-- ==== Sys2Proof/Machine/Wire.lean ====
section
/-! DEFINITION. Messages as bytes (04_trapeze_handover.md R97, 05_attention_engines.md R149) and accesses that arrive from outside at this module's memory
(12_rack_fabric.md R328, R345; 03_state_blocks.md R84, R85; 04_trapeze_handover.md R92). -/

namespace Sys2Proof.Machine

/-! ## Messages as bytes -/

/-- The trapeze message that 64 bytes hold (R97). -/
def tmsgOf (bs : List Byte) : TMsg :=
  let a := leAt bs 0x00 8
  let b := leAt bs 0x08 8
  let c := leAt bs 0x28 8
  let d := leAt bs 0x38 8
  { level := bits a 3 0, ttype := bits a 11 4, status := bits a 19 12
    src := ⟨bits b 11 0, bits b 21 12, bits a 23 20, bits a 63 32⟩, tag := bits b 63 32
    handle := leAt bs 0x10 8, peer := partyOfWord (leAt bs 0x18 8), time := leAt bs 0x20 8
    hold := bits c 15 0, state := bits c 19 16, flags := bits c 25 20, refs := bits c 47 32
    newHandle := leAt bs 0x30 8, toPart := bits d 3 0, toEpoch := bits d 63 32 }

/-- The message that bytes hold, and whether it is a request (R149). -/
def attendOf (target : Nat × Nat) (bs : List Byte) : Bool × AttendMsg :=
  let a := leAt bs 0x00 8
  let b := leAt bs 0x08 8
  let c := leAt bs 0x10 8
  (bits a 11 4 == 0x20,
   { level := bits a 3 0, status := bits a 19 12, src := ⟨bits b 11 0, bits b 21 12, bits a 23 20, bits a 63 32⟩
     tpart := bits a 27 24, target := target, tag := bits b 63 32, nent := bits c 47 32, nrows := bits c 63 48
     body := (bs.drop 64).take (bits c 31 0 - 64) })

/-- MIGRATE_BEGIN from its 64 bytes and the target partition that the transport names. -/
def beginOf (s : State) (tpart : Nat) (bs : List Byte) : BeginMsg :=
  let m := tmsgOf bs
  { src := m.src, tag := m.tag, handle := m.handle, dest := ⟨(me s).1, (me s).2, tpart, 0⟩, owner := m.peer, flags := m.flags
    sizeLog2 := m.state }

/-- The device message that a train's bytes hold, by its TYPE field, sent by a party of which the transport names module
and partition, to a partition; none where TYPE is reserved or LEVEL is not 1 (R46, R98, R149, R338). -/
def deviceMessageOf (s : State) (sender : Party) (tpart : Nat) (bs : List Byte) : Option Out :=
  let w := leAt bs 0 8
  let t := bits w 11 4
  if bits w 3 0 ≠ 1 then none
  else if t = 0x09 then some (.beginMsg (beginOf s tpart bs))
  else if (1 ≤ t ∧ t ≤ 0x0D) ∨ t = 0x11 then some (.trapeze (me s) (tmsgOf bs))
  else if t = 0x10 then some (.fenceTo (me s) (fenceOf bs sender))
  else if t = 0x20 ∨ t = 0x21 then
    let m := attendOf (me s) bs
    some (.attend m.1 m.2)
  else none

/-- Bytes of an ATTEND message (R149). -/
def attendLen (m : AttendMsg) : Nat := 64 + m.body.length

/-- Has a partition's attend inbox room for a request (R150, R157). -/
def attendRoom (s : State) (m : AttendMsg) : Bool :=
  decide (((partOf s m.tpart).attendInbox.map attendLen).sum + attendLen m ≤ 2 ^ 20 * max 1 (partOf s m.tpart).inboxMib)

/-- Must the train of a device message stay in the receive buffer: an ATTEND_REQ that a running partition's attend inbox, with
the requests on their way to it, has no room for (R150). -/
def attendHeld (s : State) (bs : List Byte) : Bool :=
  bits (leAt bs 0 8) 11 4 == 0x20 &&
    (let m := (attendOf (me s) bs).2
     let coming := s.noc.filterMap (fun o => match o with
       | .attend true x => if x.tpart = m.tpart then some (attendLen x) else none
       | _ => none)
     composed s m.tpart && (partOf s m.tpart).state == .running && roleOf s != rolePrompt
       && !attendRoom s { m with body := m.body ++ List.replicate coming.sum 0 })

/-- A message of R98 or R149 handed to its mechanism; one of another level or a reserved TYPE is discarded and counted as a
protocol error of its link by `err` (R46, R47, R98). -/
def handDevice (s : State) (sender : Party) (tpart : Nat) (bs : List Byte) (err : State → State) : State :=
  match deviceMessageOf s sender tpart bs with
  | some o => { s with noc := s.noc ++ [o] }
  | none => err s

/-! ## Accesses from outside -/

/-- Who makes an access: the partition of this module that it reaches, its identity, and whether it is an accelerator or
a host, whose writes to open blocks are refused (R92, R328, R345). -/
structure Access where
  part  : Nat
  who   : Party
  accel : Bool
deriving DecidableEq, Repr

/-- KIND and PART of an endpoint (R355, R431). -/
def bindOf (s : State) (ep : Nat) : Nat × Nat := AMap.getD (compOf s).binds ep (0, 0)

/-- The accessor of a Poltex request: an accelerator through a port of the partition that it is bound to, a module
through a port of the partition whose range holds the address; none where the access is a violation (R328; log
entry 25). -/
def poltexAccess (s : State) (k : Packet) : Option Access :=
  match bindOf s k.src with
  | (1, p) => if composed s p && bit (nearPorts s p) k.port then some ⟨p, selfParty s p, true⟩ else none
  | (2, _) =>
    match rangeOwner s k.addr with
    | some p => if k.idx && bit (nearPorts s p) k.port then some ⟨p, ⟨(me s).1, k.src, k.spart, k.epoch⟩, false⟩ else none
    | none => none
  | _ => none

/-- Is a frame an open block: OPEN, OFFERED or MIGRATING (R96). -/
def openBlock (f : Frame) : Bool := f.state == .open_ || f.state == .offered || f.state == .migrating

/-- The home's answer to an access by address: a write of an accelerator to an open block that passes the checks on its
partition is refused with NOT_OWNER, and the source of a migration fills its frame (R92, R94, R107, R111, R345). -/
def frameVerdict (s : State) (x : Access) (addr : Nat) (write : Bool) : Nat :=
  let g := addr / 0x4000
  match coveringFrame s g with
  | some (b, f) =>
    if write && !x.accel && fillsFrame s b x.who then St.ok
    else if x.accel && write && openBlock f && (forwardOf s (handleOf s b)).isNone then (claimCheck s x.who).getD St.notOwner
    else accessByGranule s g x.who write
  | none => accessByGranule s g x.who write

/-- The checks of R345 on n bytes at an address: permission, then the frame that covers them. -/
def accessVerdict (s : State) (x : Access) (addr n : Nat) (write : Bool) : Nat :=
  if !mayAccess s x.part addr n then St.address
  else
    match ((List.range ((addr + n - 1) / 0x4000 - addr / 0x4000 + 1)).map
        (fun i => frameVerdict s x (max addr ((addr / 0x4000 + i) * 0x4000)) write)).find? (· != St.ok) with
    | some st => st
    | none => St.ok

/-- A read by an accessor from outside: the bytes and the status, with the records of what it met (R345, R396). -/
def outsideRead (s : State) (x : Access) (addr n : Nat) : State × Nat × List Byte :=
  match devRead s addr n with
  | some bs =>
    let s0 := tookRead s addr n
    let s1 := match coveringFrame s0 (addr / 0x4000) with
      | some e => touchFrame s0 e.1
      | none => s0
    (s1, St.ok, bs)
  | none => (noteRead s addr n (some x.part) none none, St.uncorrectable, [])

/-- A write by an accessor from outside (R38, R395). -/
def outsideWrite (s : State) (x : Access) (addr : Nat) (bs : List Byte) : State × Nat :=
  let r := devWrite s addr bs
  if r.2 then (r.1, St.ok) else (noteRead r.1 addr bs.length (some x.part) none none, St.uncorrectable)

/-- The partition that a violation by an endpoint concerns: the one it is bound to, else the one whose range holds the
address (R444). -/
def concernedPart (s : State) (ep addr : Nat) : Option Nat :=
  match bindOf s ep with
  | (1, p) => if composed s p then some p else rangeOwner s addr
  | _ => rangeOwner s addr

end Sys2Proof.Machine
end

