/-- One STORE transaction of bytes: plain for whole lines; fewer bytes, which have no plain STORE, travel as a segment that
holds them as they are (R248, R265, R336; log entry 112). -/
def sendStore (s : State) (w : IRef) (tc target off : Nat) (bs : List Byte) : State :=
  let t : Txn := { tag := 0, w := some w, op := 2, target := target, addr := off, len := bs.length, part := w.part, tc := tc }
  if bs.length % 64 = 0 then sendTxn s t [packetFrame (ownPacket s w.part 2 tc target 0 off bs.length bs)]
  else
    let g := segmentBytes { wire := 0, native := 0, codec := false, width := 1, reduce := false, rctx := 0, nativeLen := bs.length
                            dest := off, body := bs }
    sendTxn s t (trainFrames s w.part 2 tc target off true g g.length none)

/-- EXPAND (0x42; R219, R264, R265). -/
def execExpand (w : IRef) (s : State) : Answer :=
  withInstr s w 0x42 fun i =>
    if i.started then s
    else
      let img := addrB i.words
      let len := bits (opA i.words) 31 0
      let off := extAddr i.words 1
      let target := bits (extLo i.words 1) 57 48
      if len < 64 then failWith s w St.badFormat
      else
        match devRead s img 64 with
        | none => readFault s w img 64
        | some h =>
          match imageHeader h with
          | none => failWith s w St.badFormat
          | some (width, nlen, nchunk) =>
            if nlen ≠ bits (extHi i.words 1) 31 0 ∨ len < 0x40 + 4 * nchunk then failWith s w St.badFormat
            else
              match imageChunks s img len width nlen 0 nchunk with
              | .error e => if e = St.uncorrectable then readFault s w img len else failWith s w e
              | .ok bs =>
                if target = (me s).2 then finish s w St.ok nlen [.devWrite off bs]
                else
                  let s1 := (storePieces (bs.length + 1) off bs).foldl (fun s e => sendStore s w 5 target e.1 e.2) s
                  closeFabric (modIssued s1 w (fun i => { i with started := true, sentAt := s.now, result := nlen })) w

/-! ## Segments that arrive, and the round limit -/

/-- May an endpoint reach a partition through a port: at a near port an accelerator only the partition that it is bound to, a
module any that holds the port, no other endpoint any (R328); at a far port the partition that holds it. -/
def mayReach (s : State) (p port src : Nat) : Bool :=
  if port < 16 then
    bit (nearPorts s p) port && ((bindOf s src).1 == 2 || ((bindOf s src).1 == 1 && (bindOf s src).2 == p))
  else bit (farPorts s p) (port - 16)

/-- A segment of another level at a port: discarded, a protocol error of its link (R46, R47). -/
def segmentError (s : State) (port : Nat) : State :=
  if port < 16 then protocolError s port else { s with tlaley := { s.tlaley with protoErr := s.tlaley.protoErr + 1 } }

/-- A segment that enters a port of a partition from an endpoint, and the answer that its sender gets: ADDRESS, logged, where
it may not reach the partition there (R328). The row names no identity of the sender: its write is checked as one of the
partition's accelerators (log entry 28). -/
def arrive (p port src : Nat) (g : Segment) (s : State) : Answer :=
  if !ready s || !composed s p then .next s
  else if g.level ≠ 1 then .next (segmentError s port)
  else if !mayReach s p port src then
    let s1 := violation s (some p) (if port < 16 then 2 else 3) ((me s).1, src) g.dest none none St.address
    .next (emitOut s1 (.segAnswer port src St.address))
  else
    let r := takeSegment s ⟨p, selfParty s p, true⟩ port g
    .next (emitOut r.1 (.segAnswer port src r.2))

/-- SEGMENT_ARRIVAL (R248, R253, R263). -/
def execSegmentArrival (p port src : Nat) (g : Segment) (s : State) : Answer := arrive p port src { g with reduce := false } s

/-- CONTRIBUTION_SEGMENT (R255 to R257). -/
def execContributionSegment (p port src : Nat) (g : Segment) (s : State) : Answer := arrive p port src { g with reduce := true } s

/-- ROUND_LIMIT_EXPIRY (R258): every block not yet finalised is finalised with what it holds, the round ends INCOMPLETE
and the context is disabled. -/
def execRoundLimitExpiry (p ci : Nat) (s : State) : Answer :=
  let c := rctxOf s p ci
  match c.started with
  | none => .next s
  | some t =>
    if ready s && c.enable && c.limit != 0 && decide (t + c.limit * 1000 ≤ s.now) then
      let left := (List.range c.nblk).filter (fun b => !c.doneBlks.contains b)
      let s1 := left.foldl (fun s b => finaliseBlock s p ci b) s
      let s2 := endRound s1 p ci c.rounds 1 left.length
      let s3 := report s2 none (some p) false
        { code := 0x0B, part := p, detail := ci + min (2 ^ 18 - 1) left.length * 64 }
      .next (modRctx s3 p ci (fun c => { c with enable := false }))
    else .next s

end Sys2Proof.Machine
end

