-- ==== Sys2Proof/Machine/Attention.lean ====
section
/-! DEFINITION. The Attention group: ATTEND with its triples, remote requests and lower tiers, MERGE and LOADACT
(05_attention_engines.md R125 to R157, 08_schedule_contract.md R225 to R242). -/

namespace Sys2Proof.Machine

/-! ## Descriptors (R127, R128) -/

/-- The attend descriptor header (R127). -/
structure AttnHdr where
  nent   : Nat
  geom   : Nat
  qfmt   : Nat
  wfmt   : Nat
  pmode  : Nat
  ofmt   : Nat
  window : Nat
  sigma  : Nat
  kscale : Nat
  vscale : Nat
  hq     : Nat
  nrows  : Nat
  qbase  : Nat
  pbase  : Nat
deriving DecidableEq, Repr, Inhabited

/-- The header that 64 bytes hold. -/
def attnHdr (bs : List Byte) : AttnHdr :=
  let a := leAt bs 0x00 8
  let b := leAt bs 0x08 8
  let c := leAt bs 0x10 8
  { nent := bits a 15 0, geom := bits a 19 16, qfmt := bits a 21 20, wfmt := bits a 23 22, pmode := bits a 24 24
    ofmt := bits a 25 25, window := bits a 63 32, sigma := bits b 31 0, kscale := bits b 63 32
    vscale := bits c 31 0, hq := bits c 47 32, nrows := bits c 63 48, qbase := leAt bs 0x18 8, pbase := leAt bs 0x20 8 }

/-- The 64 bytes of a header. -/
def attnHdrBytes (h : AttnHdr) : List Byte :=
  toLe 8 (h.nent + h.geom * 2 ^ 16 + h.qfmt * 2 ^ 20 + h.wfmt * 2 ^ 22 + h.pmode * 2 ^ 24 + h.ofmt * 2 ^ 25 + h.window * 2 ^ 32)
    ++ toLe 8 (h.sigma + h.kscale * 2 ^ 32) ++ toLe 8 (h.vscale + h.hq * 2 ^ 32 + h.nrows * 2 ^ 48)
    ++ toLe 8 h.qbase ++ toLe 8 h.pbase ++ List.replicate 24 0

/-- An attend entry (R128). -/
structure AttnEnt where
  hlist   : Nat
  nblk    : Nat
  nq      : Nat
  first   : Nat
  qpos    : Nat
  visible : Nat
  qrow    : Nat
  req     : Nat
  rgen    : Nat
  useReq  : Bool
  tdomain : Nat
  tep     : Nat
  tpart   : Nat
deriving DecidableEq, Repr, Inhabited

/-- The entry that 48 bytes hold. -/
def attnEnt (bs : List Byte) : AttnEnt :=
  let b := leAt bs 0x08 8
  let c := leAt bs 0x10 8
  let d := leAt bs 0x18 8
  let e := leAt bs 0x20 8
  { hlist := leAt bs 0 8, nblk := bits b 15 0, nq := bits b 31 16, first := bits b 63 32, qpos := bits c 31 0
    visible := bits c 63 32, qrow := bits d 15 0, req := bits d 35 16, rgen := bits d 47 36, useReq := bit d 48
    tdomain := bits e 11 0, tep := bits e 21 12, tpart := bits e 25 22 }

/-- The 48 bytes of an entry. -/
def attnEntBytes (e : AttnEnt) : List Byte :=
  toLe 8 e.hlist ++ toLe 8 (e.nblk + e.nq * 2 ^ 16 + e.first * 2 ^ 32) ++ toLe 8 (e.qpos + e.visible * 2 ^ 32)
    ++ toLe 8 (e.qrow + e.req * 2 ^ 16 + e.rgen * 2 ^ 36 + flag e.useReq * 2 ^ 48)
    ++ toLe 8 (e.tdomain + e.tep * 2 ^ 12 + e.tpart * 2 ^ 22) ++ toLe 8 0

/-- Bytes of a partial triple (R126). -/
def tripleLen (ofmt d : Nat) : Nat := if ofmt = 0 then 8 + 4 * d else 8 + 2 * d

/-- Bytes of the triples of one entry (R131). -/
def entryLen (h : AttnHdr) (d : Nat) (e : AttnEnt) : Nat := e.nq * h.hq * tripleLen h.ofmt d

/-- base_e of R131. -/
def entryBase (h : AttnHdr) (d : Nat) (es : List AttnEnt) (e : Nat) : Nat := ((es.take e).map (entryLen h d)).foldl (· + ·) 0

/-- Bytes of the whole output, status bytes included (R131). -/
def outputLen (h : AttnHdr) (d : Nat) (es : List AttnEnt) : Nat := entryBase h d es es.length + es.length

/-- Bytes of a query buffer of n rows (R129). -/
def queryLen (qfmt hq d n : Nat) : Nat := if qfmt = 0 then n * hq * d * 2 else n * hq * d + n * hq * (d / 32)

/-! ## Elements and rows (R52, R129) -/

/-- Values of a row of elements: format 0 BF16, 1 E4M3, 2 E5M2 (R50, R127). -/
def elemsOf (fmt : Nat) (bs : List Byte) : List Fp :=
  if fmt = 0 then (pieces 2 bs).map (fun b => fpOfBf16 (fromLe b))
  else if fmt = 1 then bs.map (fun b => fpOfE4m3 b.toNat)
  else bs.map (fun b => fpOfE5m2 b.toNat)

/-- Query row r, head h: its elements and its scale bytes, none for BF16 (R129). -/
def queryRow (qfmt nrows hq d : Nat) (q : List Byte) (r h : Nat) : List Fp × List Nat :=
  let at_ := (r * hq + h) * d
  if qfmt = 0 then (elemsOf 0 ((q.drop (at_ * 2)).take (d * 2)), [])
  else (elemsOf qfmt ((q.drop at_).take d),
        ((q.drop (nrows * hq * d + (r * hq + h) * (d / 32))).take (d / 32)).map (·.toNat))
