/-- PARTNER_TIMEOUT: no partner has answered within 100 ms; the port keeps trying (R332). -/
def execPartnerTimeout (port : Nat) (s : State) : Answer :=
  if ready s && (nearPort s port).state == .training && decide ((nearPort s port).trainAt + 100000000 ≤ s.now) then .next (modNear s port (fun n => { n with state := .noPartner }))
  else .next s

end Sys2Proof.Machine
end

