/-- The form in which a REPLY waits: with the handles or counts that it brings, or its 64 bytes alone (log entry 66). -/
def replyForm (s : State) (m : TMsg) (handles : List Nat) : Out :=
  if s.noc.contains (.allocReply (me s) m handles) then .allocReply (me s) m handles else .trapeze (me s) m

/-- REPLY (R97, R102, R109, R212): the instruction that sent the request, or the ringmaster's own request. -/
def execReply (m : TMsg) (handles : List Nat) (s : State) : Answer :=
  partyEvent (replyForm s m handles) m s fun s =>
    let p := m.toPart
    let s1 := noteFenced s p m.status
    match awaiting s1 p m.tag with
    | some (_, i, a) =>
      let op := opcodeOf i.words
      let s2 := noteAlloc s1 p i m handles
      let s3 := if op = 0x13 then noteRelease (if m.status = St.ok then sendRecord s2 p a.handle (partyOfWord (extLo i.words 1)) else s2) p a.handle m else if op = 0x14 then outcomeCame s2 p a.handle
        else if op = 0x12 then noteFree (dissolve s2 p i) p m handles else s2
      let v := replyValue i m handles
      (answerInstr s3 p m.tag m.status v.1 (if m.status = St.ok then v.2 else [])).getD s3
    | none => replyToRingmaster s1 p m handles

/-- RESULT of a QUERY (R212). -/
def queryResult (m : TMsg) : Nat :=
  m.state % 16 + m.peer.domain % 2 ^ 12 * 2 ^ 4 + m.peer.ep % 2 ^ 10 * 2 ^ 16 + m.peer.part % 16 * 2 ^ 26
    + m.peer.epoch % 2 ^ 32 * 2 ^ 30

/-! ## Ends of moves (R74, R111, R165, R184, R419) -/

/-- A block copied away from a straggler lies at its new home: its group entries go there from now on (R419). -/
def noteRehomed (s : State) (p old new : Nat) : Option (Nat × Nat × Nat) → State
  | none => s
  | some d => modPart s p (fun P => { P with
      rehomed := (P.rehomed.filter (fun e => e.1 != old && e.2.1 != old)) ++
        ((P.rehomed.filter (fun e => e.2.1 == old)).map (fun e => (e.1, new, d))) ++ [(old, new, d)] })

/-- A block's move has ended: the new handle stands where the old one did, and a pre-empted request whose whole tail has
returned runs (R165, R184). The block of a retired request is freed where it now lies (R158). -/
def moveDone (s : State) (p old new : Nat) : State :=
  match (partOf s p).moving.find? (fun x => x.handle == old) with
  | none => s
  | some x =>
    let s1 := modPart s p (fun P => { P with moving := P.moving.filter (fun y => y.handle != old) })
    if x.orphan then freeHandle s1 p new
    else
      let s1' := match x.pool with
        | some e => sizeHandles s1 p [new] e.2
        | none => s1
      let s2 := noteRehomed (replaceHandle s1' p old new) p old new x.rehome
      let r := recOf s2 p x.req
      if x.back ∧ r.returning ∧ r.state = .preempted ∧ (tailMoves s2 p x.req).isEmpty then
        runRequest (setRec s2 p x.req { r with returning := false }) p x.req
      else s2

/-- The frame that a MIGRATE moved counts at its new home (R75). -/
def noteMigrated (s : State) (m : TMsg) : State :=
  match awaiting s m.toPart m.tag with
  | some (_, i, _) =>
    if opcodeOf i.words ≠ 0x15 ∨ i.aux = 0 then s else sizeHandles s m.toPart [m.newHandle] (chosenOf i.aux).2
  | none => s

/-- The home that a move was refused by has no space, or has its granules back (R75). -/
def noteAborted (s : State) (m : TMsg) : State :=
  let s1 := if m.status = St.noSpace ∧ (m.src.domain, m.src.ep) ≠ me s then
      homeFull s m.toPart (m.src.domain, m.src.ep, m.src.part) else s
  match awaiting s m.toPart m.tag with
  | some (_, i, _) =>
    if opcodeOf i.words ≠ 0x15 ∨ i.aux = 0 then s1
    else useHome s1 m.toPart (chosenOf i.aux).1 (-((chosenOf i.aux).2 : Int))
  | none => s1

/-- MIGRATE_DONE (R111 step 6, R79, R184): at the source home, or at the party that asked. -/
def execMigrateDone (m : TMsg) (s : State) : Answer :=
  withEvent m s fun s =>
    if m.toEpoch = 0 then doneAtSource (lapse s m.handle) m
    else
      let s1 := noteMigrated (outcomeCame s m.toPart m.handle) m
      (answerInstr s1 m.toPart m.tag St.ok m.newHandle []).getD (moveDone s1 m.toPart m.handle m.newHandle)

/-- MIGRATE_ABORT (R111, R112, R164): at a home, or at the party that asked. A MIGRATE completes with MIGRATE_ABORT. -/
def execMigrateAbort (m : TMsg) (s : State) : Answer :=
  withEvent m s fun s =>
    if m.toEpoch = 0 then abortAtHome s m
    else
      let s1 := noteAborted (outcomeCame s m.toPart m.handle) m
      match awaiting s1 m.toPart m.tag with
      | some (_, i, _) =>
        let st := if opcodeOf i.words = 0x15 then St.migrateAbort else m.status
        (answerInstr s1 m.toPart m.tag st 0 []).getD s1
      | none => dropMove s1 m.toPart m.handle

/-! ## Outcomes (R109, R110) -/

/-- What the ringmaster makes of a QUERY_REPLY to its own QUERY, as of the outcome that did not come (R109). After a MIGRATE, MOVED
gives the new handle, and an OPEN frame shows that it did not move (R111). A releaser whose frame is OPEN and its own again has
EXPIRED; one whose frame has another owner, or is gone, has given it up. -/
def outcomeFrom (s : State) (p : Nat) (m : TMsg) (move : Bool) : State :=
  let h := m.handle
  let s1 := outcomeCame s p h
  let own := sameIdentity m.peer (selfParty s p)
  match (partOf s p).sealsOut.find? (fun x => x.handle == h) with
  | some x => sealAnswer s1 p { m with tag := x.tag, status := if m.status = St.ok then (if m.state = 3 then St.ok else St.busy) else m.status }
  | none =>
  if (partOf s p).moving.any (fun x => x.handle == h) then
    if m.status = St.moved then moveDone s1 p h m.newHandle
    else if m.status = St.lost then returned (dropMove s1 p h) p h St.lost m.peer
    else dropMove s1 p h
  else if m.status = St.lost then returned s1 p h St.lost m.peer
  else if m.status = St.moved ∧ (move ∨ own) then replaceHandle s1 p h m.newHandle
  else if move then s1
  else if (partOf s p).offersIn.any (fun o => o.handle == h) then
    if m.status = St.ok ∧ own then confirmCatcher s1 m none else dropOffer s1 p h
  else if m.status = St.ok ∧ own then (if m.state = 1 then returned s1 p h St.expired ⟨0, 0, 0, 0⟩ else s1)
  else giveUp s1 p h

/-- What a layer's home has answered to the query of a SEAL with ALL: can the party seal the block (R60, R214). -/
def sealFound (s : State) (p : Nat) (m : TMsg) : Nat :=
  if m.status ≠ St.ok then m.status
  else if m.state ≠ 1 then St.busy
  else if m.peer = selfParty s p then St.ok else St.notOwner

/-- QUERY_REPLY (R108, R109, R212). -/
def execQueryReply (m : TMsg) (s : State) : Answer :=
  withEvent m s fun s =>
    let p := m.toPart
    match awaiting s p m.tag with
    | some (_, i, _) =>
      if opcodeOf i.words = 0x16 then
        let fx := if flagOf i.words 24 then [Effect.devWrite (extAddr i.words 1) (tmsgBytes m)] else []
        (answerInstr s p m.tag m.status (queryResult m) fx).getD s
      else if opcodeOf i.words = 0x11 then (answerInstr s p m.tag (sealFound s p m) 0 []).getD s
      else (answerInstr s p m.tag m.status (if m.status = St.moved then m.newHandle else m.state % 16 + 16 * (m.size.elim 0 (· + 1))) []).getD s
    | none =>
      match (partOf s p).outcomes.find? (fun o => o.tag == m.tag && o.asked) with
      | some o => outcomeFrom s p m o.move
      | none => s

/-- Has a fence of a module's partitions reached this home (R118): a lost module's blocks are recovered after that (R120, R121). -/
def fencedModule (s : State) (m : Nat × Nat) : Bool := s.home.floors.any (fun x => (x.1.domain, x.1.ep) == m)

_Assignment_
Find each line in the records holding the string "sizeHandles" and show it.

_Response box_
        | some e => sizeHandles s1 p [new] e.2
    if opcodeOf i.words ≠ 0x15 ∨ i.aux = 0 then s else sizeHandles s m.toPart [m.newHandle] (chosenOf i.aux).2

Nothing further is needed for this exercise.